Я остановился, чтобы закурить и продолжать поиски на чем-то понравившейся мне улице. Закуривая, я отвернулся от ветра и увидел, что стою прямо у объявления. Оно было аккуратно пришпилено четырьмя кнопками к садовой калитке. Да, за свежепокрашенными светло-зеленой краской штакетинами виднелся настоящий сад. Может быть, он был и невелик, густая зелень мешала рассмотреть, что там, в глубине, скрывается.
Текст объявления ничего не подсказывал: просто сдается комната одинокому. Требование «одиночества» было не оригинальным: понятно, что сдающие остерегались семейных. Объявление было как у всех, обращал на себя внимание только почерк, которым оно было тщательно и очень экономно написано. Почерк был старинный; казалось, что писавший пользовался не современной ручкой, а пером «рондо», — такие нажимы и завитушки выписывала хозяйка, — в нем высматривалось что-то женское.
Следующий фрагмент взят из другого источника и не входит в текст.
-- ==== Sys2Proof/Tests/Slice0.lean ====
section
/-! SUPPORT. Tests: an event of no form that the spec gives changes nothing; small states that meet the hypotheses of every statement; results
taken from the examples and tables of the spec. -/

namespace Sys2Proof.Tests

open Sys2Proof Sys2Proof.Machine Sys2Proof.Claims

set_option maxRecDepth 20000
set_option Elab.async false

/-! ## Small states -/

/-- A cached segment entry: selector, base, LIMIT 0xFFFF, valid, and permission bits 54:49 (R, W, X, T, K, C from 49 on). -/
def ent (sel : Nat) (base : Nat) (perm : Nat) : SegEnt :=
  { table := 0, sel := sel, base := BitVec.ofNat 64 base, attr := BitVec.ofNat 64 (0xFFFF + 2 ^ 48 + perm * 2 ^ 49) }

/-- Selectors 1 code, 2 cached tagged data, 3 cached data, 4 uncached data, all in HBM. -/
def segs4 : List SegEnt := [ent 1 0 0x05, ent 2 0x10000 0x2B, ent 3 0x20000 0x23, ent 4 0x30000 0x03]

/-- A running thread at offset 0x100 of the code segment, with some registers. -/
def thrAt (regs : Table TWord) : ThreadSt := { st := .run, pc := mkPtr 1 0x100, regs := regs }

/-- A valid cache line of 64 equal bytes. -/
def lineAt (line : Nat) (b : Byte) : DLine := { valid := true, line := line, bytes := List.replicate 64 b }

/-- Core 5 with thread `n` as given; lines 0x400 and 0x800 are cached; instruction line 4 is cached. -/
def core5 (n : Nat) (x : ThreadSt) : CoreSt :=
  { thr := [(n, x)], segs := segs4, icache := [(4, List.replicate 64 0)],
    dc := { ways := [(0, lineAt 0x400 1), (1, lineAt 0x800 2)] }, wins := [(n, { base := 0, bound := 16 })] }

/-- The reset machine with thread `n` of core 5 as given. -/
def st5 (n : Nat) (x : ThreadSt) : State := { State.reset with cores := [(5, core5 n x)] }

/-- The machine whose port `p` has used slot 100 before. -/
def usedPort (p : Nat) (s : State) : State := s.modPort p (fun x => { x with slots := [(100, { gen := true })] })

def t51 : Tid := ⟨5, 1⟩
def t50 : Tid := ⟨5, 0⟩

/-- The command's answer is this next state. -/
def goesTo (o : Host.Outcome State Fault Refusal) (s : State) : Bool :=
  match o with
  | .next u => decide (u = s)
  | _ => false

/-- The command's answer is a next state with this property. -/
def goesWith (o : Host.Outcome State Fault Refusal) (p : State → Bool) : Bool :=
  match o with
  | .next u => p u
  | _ => false

/-! ## Scalar instructions -/

/-- Two INT operands in w2 and w3, a pointer in w4, F64 1.0 and 2.0 in w5 and w6. -/
def regs1 : Table TWord :=
  [(2, wInt 10), (3, wInt 3), (4, addrWord 2 0x40), (5, wF64 0x3FF0000000000000), (6, wF64 0x4000000000000000), (7, ⟨.code, 0x0200000000000010⟩)]

def s1 : State := st5 1 (thrAt regs1)

theorem test_ready : ready s1 t51 = true ∧ readyFlow s1 t51 = true := by decide +kernel

theorem test_integer_witness : ready s1 t51 = true ∧ s1.reg t51 2 = wInt 10 ∧ s1.reg t51 3 = wInt 3 := by decide +kernel

/-- Operands of every kind stand in registers of a ready thread: INT, ADDR, F64, CODE. -/
theorem test_operand_witness : s1.reg t51 4 = addrWord 2 0x40 ∧ s1.reg t51 5 = wF64 0x3FF0000000000000 ∧ s1.reg t51 6 = wF64 0x4000000000000000 ∧
    (s1.reg t51 7).tag ≠ .empty ∧ s1.reg t51 3 = wInt (BitVec.ofNat 64 Tag.addr.num - 1) := by decide +kernel

theorem test_sub_wraps : goesTo (exec (.sub t51 8 3 2) s1) (s1.wrote t51 8 (wInt (BitVec.ofInt 64 (-7)))) = true := by decide +kernel
theorem test_div_by_zero : goesTo (exec (.div t51 8 2 9) (st5 1 (thrAt (tset (fun _ => {}) regs1 9 (wInt 0))))) ((st5 1 (thrAt (tset (fun _ => {}) regs1 9 (wInt 0)))).wrote t51 8
    (wInt (BitVec.allOnes 64))) = true := by decide +kernel
/-- 1.0 + 2.0 is 3.0. -/
theorem test_f_add : goesTo (exec (.fAdd t51 8 5 6) s1) (s1.wrote t51 8 (wF64 0x4008000000000000)) = true := by decide +kernel
theorem test_pointer_add : goesTo (exec (.add t51 8 4 2) s1) (s1.wrote t51 8 (addrWord 2 0x4A)) = true := by decide +kernel
theorem test_lih : goesTo (exec (.lih t51 3 1) s1) (s1.wrote t51 3 (wInt 0x180001)) = true := by decide +kernel
theorem test_pair_witness : ready s1 t51 = true ∧ (2 : Reg) ≠ 3 ∧ s1.reg t51 2 = wInt 10 ∧ s1.reg t51 3 = wInt 3 := by decide +kernel
/-- Both moves read first: the registers change places. -/
theorem test_pair_swaps : goesTo (exec (.insnPair t51 (.mov 2 3) (.mov 3 2)) s1)
    (s1.retire t51 (fun z => (z.setReg 2 (wInt 3)).setReg 3 (wInt 10))) = true := by decide +kernel
theorem test_tag_set_witness : mayCreate (s1.thr t51).priv .f64 = true ∧ formOk .f64 10 = true := by decide +kernel

/-! ## Events whose operands are of no form that the spec gives -/

theorem test_wf_accesses :
    [Instr.wf (.remoteAccess .host 5 (.read 0 0)), Instr.wf (.remoteAccess .host 5 (.write 0 [1] [])), Instr.wf (.sliceRequest .host 5 (.read 16 32)),
      Instr.wf (.sliceRequest .host 5 (.read 0x1F0 32)), Instr.wf (.meshMulticastWrite .host .row 0 0 [] []), Instr.wf (.latigoMulticast (.peer 3) .row 0 [] []),
      Instr.wf (.registerWrite .host 2 .b4 0), Instr.wf (.registerWrite .host 0x4000000 .b4 0)].all (· = false) = true ∧
    [Instr.wf (.remoteAccess .host 5 (.read 0 1)), Instr.wf (.sliceRequest .host 5 (.read 0x1E0 32)), Instr.wf (.skvBufferAccess .host 5 (.read 0xFFFFF 2)),
      Instr.wf (.edgeWindowWrite .host false 0xFFFFF [1, 2] [true, true]), Instr.wf (.registerWrite .host 4 .b4 0),
      Instr.wf (.registerWrite .cp 0x50000 .b4 0)].all (· = true) = true := by decide +kernel
theorem test_wf_lengths :
    [Instr.wf (.pacerCalibration []), Instr.wf (.memrd 32 false false), Instr.wf (.memwr 0 [1]), Instr.wf (.memwrptl 0 (List.replicate 64 0) []),
      Instr.wf (.bar2Write 0xFFFFFFF [1, 2]), Instr.wf (.testUnitComplete 1 7 0), Instr.wf (.mailboxSend .toCp (List.replicate 257 0)),
      Instr.wf (.telemetryGather [] [] 0), Instr.wf (.hostLinkTrained 0 16 6), Instr.wf (.hostLinkTrained 1 3 6)].all (· = false) = true ∧
    Instr.wf (.hostLinkTrained 1 16 6) = true ∧ Instr.wf (.memrd 64 false false) = true := by decide +kernel
/-- An event of no form leaves the state as it is. -/
theorem test_ill_formed_is_no_event : goesTo (exec (.remoteAccess .host 5 (.read 0 0)) State.reset) State.reset = true ∧
    goesTo (exec (.memwr 0 [1]) State.reset) State.reset = true ∧ goesTo (exec (.pacerCalibration []) State.reset) State.reset = true ∧
    goesTo (exec (.hostLinkTrained 0 16 6) State.reset) State.reset = true := by decide +kernel
/-! ## Witnesses: states that meet the hypotheses of the statements -/

/-- Thread 0 ready in its primary bank: w2 EMPTY, w3 F64, w4 INT; a shadow bank with w5 INT 9. -/
def sTrap : State := (st5 0 { thrAt [(3, wF64 1), (4, wInt 7)] with maxpriv := true, priv := true, entry := 0 }).modCore 5 (fun x =>
  { x with excvec := mkPtr 1 0x200, shadow := { regs := [(5, wInt 9)] } })
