-- ==== Sys2Proof/Machine/Compression.lean ====
section
/-! DEFINITION. The compression function (40_hash_engine.md R110 to R114), in both profiles (R140). -/

namespace Sys2Proof.Machine

/-- `rotr32` for `0 < n < 32` (00_scope.md R11). -/
def rotr32 (x : Word) (n : Nat) : Word := (x >>> n) ||| (x <<< (32 - n))

/-- `Gmix` (R112). -/
def gmix (v : Vector Word 16) (a b c d : Fin 16) (x1 x2 k1 k2 : Word) : Vector Word 16 :=
  let v := v.set a (v[a] + v[b] + (x1 ^^^ k1))
  let v := v.set d (rotr32 (v[d] ^^^ v[a]) 16)
  let v := v.set c (v[c] + v[d])
  let v := v.set b (rotr32 (v[b] ^^^ v[c]) 12)
  let v := v.set a (v[a] + v[b] + (x2 ^^^ k2))
  let v := v.set d (rotr32 (v[d] ^^^ v[a]) 8)
  let v := v.set c (v[c] + v[d])
  v.set b (rotr32 (v[b] ^^^ v[c]) 7)

/-- A mixing group: four working-array positions and two positions of the permutation table (R113). -/
structure Group where
  a : Fin 16
  b : Fin 16
  c : Fin 16
  d : Fin 16
  px : Fin 16
  py : Fin 16
  deriving DecidableEq, Repr

/-- The eight groups in the order of R113: four columns, four diagonals. -/
def groups : List Group :=
  [⟨0, 4, 8, 12, 0, 1⟩, ⟨1, 5, 9, 13, 2, 3⟩, ⟨2, 6, 10, 14, 4, 5⟩, ⟨3, 7, 11, 15, 6, 7⟩,
   ⟨3, 4, 9, 14, 14, 15⟩, ⟨2, 7, 8, 13, 12, 13⟩, ⟨0, 5, 10, 15, 8, 9⟩, ⟨1, 6, 11, 12, 10, 11⟩]

/-- One group's call of `Gmix` in a round with permutation row `row` (R111). -/
def mixGroup (p : Params) (m : Vector Word 16) (row : Vector (Fin 16) 16) (v : Vector Word 16) (g : Group) :
    Vector Word 16 :=
  gmix v g.a g.b g.c g.d m[row[g.px]] m[row[g.py]] p.consts[row[g.py]] p.consts[row[g.px]]

/-- One round: the eight calls in order (R111). -/
def mixRound (p : Params) (m : Vector Word 16) (v : Vector Word 16) (row : Vector (Fin 16) 16) : Vector Word 16 :=
  groups.foldl (mixGroup p m row) v

/-- Message word `i` of a block: little-endian in DOC (20_memory.md R51), big-endian in BLAKE256 (R140). -/
def messageWord (p : Params) (block : List Byte) (i : Nat) : Word :=
  match p.profile with
  | .doc => le32 (blockByte block (4 * i)) (blockByte block (4 * i + 1)) (blockByte block (4 * i + 2))
      (blockByte block (4 * i + 3))
  | .blake256 => be32 (blockByte block (4 * i)) (blockByte block (4 * i + 1)) (blockByte block (4 * i + 2))
      (blockByte block (4 * i + 3))

/-- The sixteen message words. -/
def messageWords (p : Params) (block : List Byte) : Vector Word 16 := Vector.ofFn (fun i => messageWord p block i)

/-- Words 12 to 15 of the working array before the rounds: in DOC the counter goes into 12 and 13 and `F` inverts 14
(R110); in BLAKE256 the counter goes into all four unless `F` is set (R140). -/
def counterWords (p : Params) (t0 t1 : Word) (f : Bool) : Vector Word 4 :=
  match p.profile with
  | .doc => #v[p.iv[4] ^^^ t0, p.iv[5] ^^^ t1, if f then ~~~p.iv[6] else p.iv[6], p.iv[7]]
  | .blake256 =>
    if f then #v[p.consts[4], p.consts[5], p.consts[6], p.consts[7]]
    else #v[p.consts[4] ^^^ t0, p.consts[5] ^^^ t0, p.consts[6] ^^^ t1, p.consts[7] ^^^ t1]

/-- Words 8 to 11 of the working array: `IV[0..3]` in DOC (R110), `CONST[0..3]` in BLAKE256 (R140). -/
def fixedWords (p : Params) : Vector Word 4 :=
  match p.profile with
  | .doc => #v[p.iv[0], p.iv[1], p.iv[2], p.iv[3]]
  | .blake256 => #v[p.consts[0], p.consts[1], p.consts[2], p.consts[3]]

/-- The working array `V[0..15]` before the rounds (R110). -/
def workingArray (p : Params) (h : Vector Word 8) (t0 t1 : Word) (f : Bool) : Vector Word 16 :=
  let x := fixedWords p
  let y := counterWords p t0 t1 f
  #v[h[0], h[1], h[2], h[3], h[4], h[5], h[6], h[7], x[0], x[1], x[2], x[3], y[0], y[1], y[2], y[3]]

/-- All rounds: `NROUNDS` of them, round `r` with row `r` of `SIGMA` (R111, R114). -/
def mixAll (p : Params) (m : Vector Word 16) (v : Vector Word 16) : Vector Word 16 :=
  (p.sigma.toList.take p.nrounds).foldl (mixRound p m) v

/-- `H[i] ^ V[i] ^ V[i+8]` (R111). -/
def foldChaining (h : Vector Word 8) (v : Vector Word 16) : Vector Word 8 :=
  #v[h[0] ^^^ v[0] ^^^ v[8], h[1] ^^^ v[1] ^^^ v[9], h[2] ^^^ v[2] ^^^ v[10], h[3] ^^^ v[3] ^^^ v[11],
     h[4] ^^^ v[4] ^^^ v[12], h[5] ^^^ v[5] ^^^ v[13], h[6] ^^^ v[6] ^^^ v[14], h[7] ^^^ v[7] ^^^ v[15]]

/-- `compress(block)` as a function: the new chaining value (R110, R111). -/
def compress (p : Params) (h : Vector Word 8) (t0 t1 : Word) (f : Bool) (block : List Byte) : Vector Word 8 :=
  foldChaining h (mixAll p (messageWords p block) (workingArray p h t0 t1 f))

end Sys2Proof.Machine
end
Я хотел уже дернуть ручку звонка, по-деревенски висящую на проволоке сбоку, но увидел, что калитка не заперта. Я толкнул ее и оказался в саду. Он был скромен; то, что таким пышным виделось с улицы, оказалось всего лишь несколькими яблонями и кустами сирени.
Но единственная дорожка, которая вела среди них, была ухожена, присыпана песком и обрамлена битым кирпичом, словно ощерилась красноватыми острыми зубками. Пройдя по ней совсем немного, я остановился в изумлении: передо мной высился, нет, вернее, разлегся— такой он был распространенный вширь — барский дом, настоящая усадьба. Окна полукруглые вверху, ничего от готики, и от современности — тоже. Просто какой-то поленовский дом, дворянское гнездо, бабушкин сад, — мне даже смешно стало…
Ну, а где же тут могло что-то сдаваться? Даже одна мысль об этом отталкивалась от добротности и целостности дома с белыми колоннами и мезонином, в котором имелись даже цветные стекла. При всем при этом как бы отстраненном от действительности виде, дом казался отнюдь не заброшенным, не запущенным: окна сияли зеркальной чистотой, каменные ступеньки крыльца были надраены до блеска, и единственное, что внушало подозрение о его необитаемости, это наглухо задернутые занавеси, — в окнах мезонина — веселые, в цветочках, а на нижнем этаже — тяжелые, штофные. Сейчас, попав в луч солнца, они виделись темно-красными, но, возможно, были более спокойного цвета.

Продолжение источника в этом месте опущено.